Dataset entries

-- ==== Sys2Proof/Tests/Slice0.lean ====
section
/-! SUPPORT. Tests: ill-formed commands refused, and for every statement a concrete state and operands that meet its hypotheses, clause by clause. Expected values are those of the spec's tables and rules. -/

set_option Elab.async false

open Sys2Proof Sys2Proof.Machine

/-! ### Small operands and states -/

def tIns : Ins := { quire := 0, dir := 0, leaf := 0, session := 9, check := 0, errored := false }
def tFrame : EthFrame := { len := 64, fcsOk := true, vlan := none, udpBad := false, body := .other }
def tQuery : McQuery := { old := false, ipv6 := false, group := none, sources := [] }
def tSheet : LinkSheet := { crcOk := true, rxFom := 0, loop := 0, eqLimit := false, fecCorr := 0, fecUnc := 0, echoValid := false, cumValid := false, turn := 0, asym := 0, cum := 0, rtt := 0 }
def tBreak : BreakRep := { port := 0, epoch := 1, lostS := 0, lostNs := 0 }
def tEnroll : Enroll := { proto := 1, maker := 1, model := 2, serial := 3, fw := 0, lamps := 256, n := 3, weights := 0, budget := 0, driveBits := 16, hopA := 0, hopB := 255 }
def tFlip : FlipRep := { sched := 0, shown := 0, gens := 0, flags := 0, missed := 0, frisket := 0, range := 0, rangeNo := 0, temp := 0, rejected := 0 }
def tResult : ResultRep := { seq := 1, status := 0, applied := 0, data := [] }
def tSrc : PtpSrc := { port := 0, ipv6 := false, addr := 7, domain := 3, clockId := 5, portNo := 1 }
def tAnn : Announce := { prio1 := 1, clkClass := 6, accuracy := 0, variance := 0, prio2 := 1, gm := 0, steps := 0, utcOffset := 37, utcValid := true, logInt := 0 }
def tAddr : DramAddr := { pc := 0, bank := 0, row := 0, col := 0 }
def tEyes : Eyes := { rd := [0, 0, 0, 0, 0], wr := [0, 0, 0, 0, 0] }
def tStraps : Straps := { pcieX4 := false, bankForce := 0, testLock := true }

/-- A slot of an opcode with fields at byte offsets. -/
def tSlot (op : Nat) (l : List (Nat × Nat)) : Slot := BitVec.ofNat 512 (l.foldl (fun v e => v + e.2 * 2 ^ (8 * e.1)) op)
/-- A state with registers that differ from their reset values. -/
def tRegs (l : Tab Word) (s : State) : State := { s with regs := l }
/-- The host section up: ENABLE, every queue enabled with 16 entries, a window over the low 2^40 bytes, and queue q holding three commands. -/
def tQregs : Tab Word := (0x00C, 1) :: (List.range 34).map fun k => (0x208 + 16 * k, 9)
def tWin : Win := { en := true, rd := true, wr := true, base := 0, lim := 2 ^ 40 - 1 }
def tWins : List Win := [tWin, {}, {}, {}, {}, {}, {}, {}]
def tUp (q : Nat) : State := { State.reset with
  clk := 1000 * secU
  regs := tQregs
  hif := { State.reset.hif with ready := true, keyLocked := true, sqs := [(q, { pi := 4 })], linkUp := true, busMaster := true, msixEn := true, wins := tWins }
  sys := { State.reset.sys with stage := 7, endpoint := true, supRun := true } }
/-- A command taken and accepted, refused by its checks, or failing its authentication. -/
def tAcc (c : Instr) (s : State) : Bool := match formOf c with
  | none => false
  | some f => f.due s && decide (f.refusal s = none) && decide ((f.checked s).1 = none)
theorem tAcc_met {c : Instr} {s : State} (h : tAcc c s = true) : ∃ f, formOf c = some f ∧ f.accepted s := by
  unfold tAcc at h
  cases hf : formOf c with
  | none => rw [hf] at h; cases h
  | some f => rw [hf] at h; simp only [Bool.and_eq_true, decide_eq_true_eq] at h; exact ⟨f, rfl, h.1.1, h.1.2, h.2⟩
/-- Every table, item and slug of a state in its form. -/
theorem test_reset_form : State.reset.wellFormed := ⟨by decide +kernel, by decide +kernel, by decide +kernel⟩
--
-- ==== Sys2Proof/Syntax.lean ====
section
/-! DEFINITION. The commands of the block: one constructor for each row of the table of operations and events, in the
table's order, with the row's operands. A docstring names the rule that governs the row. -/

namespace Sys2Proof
==
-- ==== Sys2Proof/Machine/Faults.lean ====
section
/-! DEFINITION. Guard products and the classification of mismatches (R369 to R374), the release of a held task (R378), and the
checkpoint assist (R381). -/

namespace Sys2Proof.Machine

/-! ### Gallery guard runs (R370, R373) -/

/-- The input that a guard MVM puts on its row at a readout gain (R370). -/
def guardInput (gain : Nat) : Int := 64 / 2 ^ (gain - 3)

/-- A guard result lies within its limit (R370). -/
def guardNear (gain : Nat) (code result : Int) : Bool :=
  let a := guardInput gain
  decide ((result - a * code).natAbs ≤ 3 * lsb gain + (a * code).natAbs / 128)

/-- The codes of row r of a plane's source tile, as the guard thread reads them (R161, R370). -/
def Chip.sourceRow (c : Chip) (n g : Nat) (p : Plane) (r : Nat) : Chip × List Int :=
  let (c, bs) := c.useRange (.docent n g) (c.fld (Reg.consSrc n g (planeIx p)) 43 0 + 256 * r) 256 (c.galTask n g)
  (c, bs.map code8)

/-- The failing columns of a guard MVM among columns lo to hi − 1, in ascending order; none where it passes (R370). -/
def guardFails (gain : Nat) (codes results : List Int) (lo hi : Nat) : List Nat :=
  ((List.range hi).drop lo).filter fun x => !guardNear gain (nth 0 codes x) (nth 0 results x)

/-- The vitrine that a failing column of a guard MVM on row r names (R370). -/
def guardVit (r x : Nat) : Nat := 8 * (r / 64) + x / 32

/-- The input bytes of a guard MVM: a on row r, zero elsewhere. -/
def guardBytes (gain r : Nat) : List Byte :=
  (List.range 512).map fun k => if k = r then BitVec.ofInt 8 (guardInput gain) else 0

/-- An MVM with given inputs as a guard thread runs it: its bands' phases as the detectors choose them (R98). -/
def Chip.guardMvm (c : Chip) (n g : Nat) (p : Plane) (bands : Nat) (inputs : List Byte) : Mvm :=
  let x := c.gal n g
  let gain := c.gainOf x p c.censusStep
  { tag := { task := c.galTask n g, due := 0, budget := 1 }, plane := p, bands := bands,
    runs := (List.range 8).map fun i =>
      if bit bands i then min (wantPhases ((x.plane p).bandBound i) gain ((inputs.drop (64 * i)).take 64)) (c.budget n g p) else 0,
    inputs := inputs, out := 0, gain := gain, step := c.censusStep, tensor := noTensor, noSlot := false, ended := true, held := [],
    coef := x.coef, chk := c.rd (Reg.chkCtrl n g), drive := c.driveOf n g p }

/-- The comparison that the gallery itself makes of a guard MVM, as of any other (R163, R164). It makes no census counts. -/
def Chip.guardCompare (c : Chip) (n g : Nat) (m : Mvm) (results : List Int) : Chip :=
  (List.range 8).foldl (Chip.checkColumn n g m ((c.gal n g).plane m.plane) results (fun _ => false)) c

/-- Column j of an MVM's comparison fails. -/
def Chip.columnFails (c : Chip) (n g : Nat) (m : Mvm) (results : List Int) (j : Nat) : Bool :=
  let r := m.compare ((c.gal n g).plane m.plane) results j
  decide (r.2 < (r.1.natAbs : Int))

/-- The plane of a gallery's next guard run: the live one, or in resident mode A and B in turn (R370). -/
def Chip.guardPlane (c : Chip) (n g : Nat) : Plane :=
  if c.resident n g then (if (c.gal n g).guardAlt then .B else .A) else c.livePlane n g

- Exercise:
Your answer should consist only of the lines above between the line holding "State.reset.sys with stage" and the line holding "h.1.1, h.1.2, h.2⟩", inclusive, each transcribed exactly.

- Written reply:
  sys := { State.reset.sys with stage := 7, endpoint := true, supRun := true } }
/-- A command taken and accepted, refused by its checks, or failing its authentication. -/
def tAcc (c : Instr) (s : State) : Bool := match formOf c with
  | none => false
  | some f => f.due s && decide (f.refusal s = none) && decide ((f.checked s).1 = none)
theorem tAcc_met {c : Instr} {s : State} (h : tAcc c s = true) : ∃ f, formOf c = some f ∧ f.accepted s := by
  unfold tAcc at h
  cases hf : formOf c with
  | none => rw [hf] at h; cases h
  | some f => rw [hf] at h; simp only [Bool.and_eq_true, decide_eq_true_eq] at h; exact ⟨f, rfl, h.1.1, h.1.2, h.2⟩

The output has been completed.